A proud light gleamed in Julian’s eyes at the thought of his child. Ah, how he loved the boy. His son would lack for nothing, ever; and when Arnaud became a man, Julian would see to it that he walked among Creole society as a peer.
As for Justine . . . He sighed, his heart welling with tenderness toward her, and deep regret. At one time, when he’d discovered Justine was pregnant, he’d even considered marrying her. But here in New Orleans—alas, the die was cast. In the society in which he lived, she could be his mistress—but never his wife. Marrying Justine would have meant fleeing with her to France, away from the restrictive laws and customs here. It would have meant turning his back on his family forever. Indeed, when Julian had dared to broach the subject of marriage to Justine with his mother, she had threatened never to speak to him again, and even Justine had prevailed upon him to see reason.
“Is there anything you need, maître?” a voice now called from the doorway.

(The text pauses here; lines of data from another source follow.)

-- ==== Sys2Proof/Machine/Control.lean ====
section
/-! DEFINITION. JIF, CALL, RET (spec 44_control_transfer.md). Each persists the context before it
changes PC; targets are not checked here but at the next fetch (R203). -/

namespace Sys2Proof.Machine

/-- `JIF a t`: jump if the word is at most zero; else step 6 (R200). -/
def execJif (a t : Word) (s : State) : Host.Outcome State Fault Refusal :=
  commit (some (Instr.jif a t).opcode) s (do
    let w ← s.readOperand a
    if jumpTaken w then do
      let s1 ← persistContext s
      s1.setReg .pc t.toInt
    else s.autoAdvance)

/-- The return address of CALL: `PC + 1` (R201). -/
def State.returnAddress (s : State) : Result Int := do
  let p ← s.reg .pc
  .ok (p.toInt + 1)

/-- `CALL t`: push the return address `PC + 1`, persist, jump (R201). -/
def execCall (t : Word) (s : State) : Host.Outcome State Fault Refusal :=
  commit (some (Instr.call t).opcode) s (do
    let s1 ← s.push s.returnAddress
    let s2 ← persistContext s1
    s2.setReg .pc t.toInt)

/-- `RET`: persist, then pop into PC (R202). -/
def execRet (s : State) : Host.Outcome State Fault Refusal :=
  commit (some Instr.ret.opcode) s (do
    let s1 ← persistContext s
    let (w, s2) ← s1.pop
    s2.setReg .pc w.toInt)

end Sys2Proof.Machine
end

Julian turned to face Henrí. Over past years, he had come to depend increasingly on the man—as coachman, personal servant, and even as confidant. He and Henrí were about the same age, and Julian had often mused that the incident at Sophie Delgado’s bordello nine years ago had somehow bonded the two of them.
“I’ll be needing the carriage shortly, Henrí,” Julian replied. “It seems I’ve been summoned to St. Mary’s School.”
“I’ll bring the coach around at once.”
“Some nonsense about my ward, Mercy O’Shea,” Julian continued conversationally. “I’ll swear, she’s as much trouble at eighteen as she was at nine.”
Henrí wisely did not comment directly. Instead he said, “You do not see the girl much of late.”
Julian’s eyes narrowed. “That’s true. But then, she’s indifferent to my presence. She always has been.”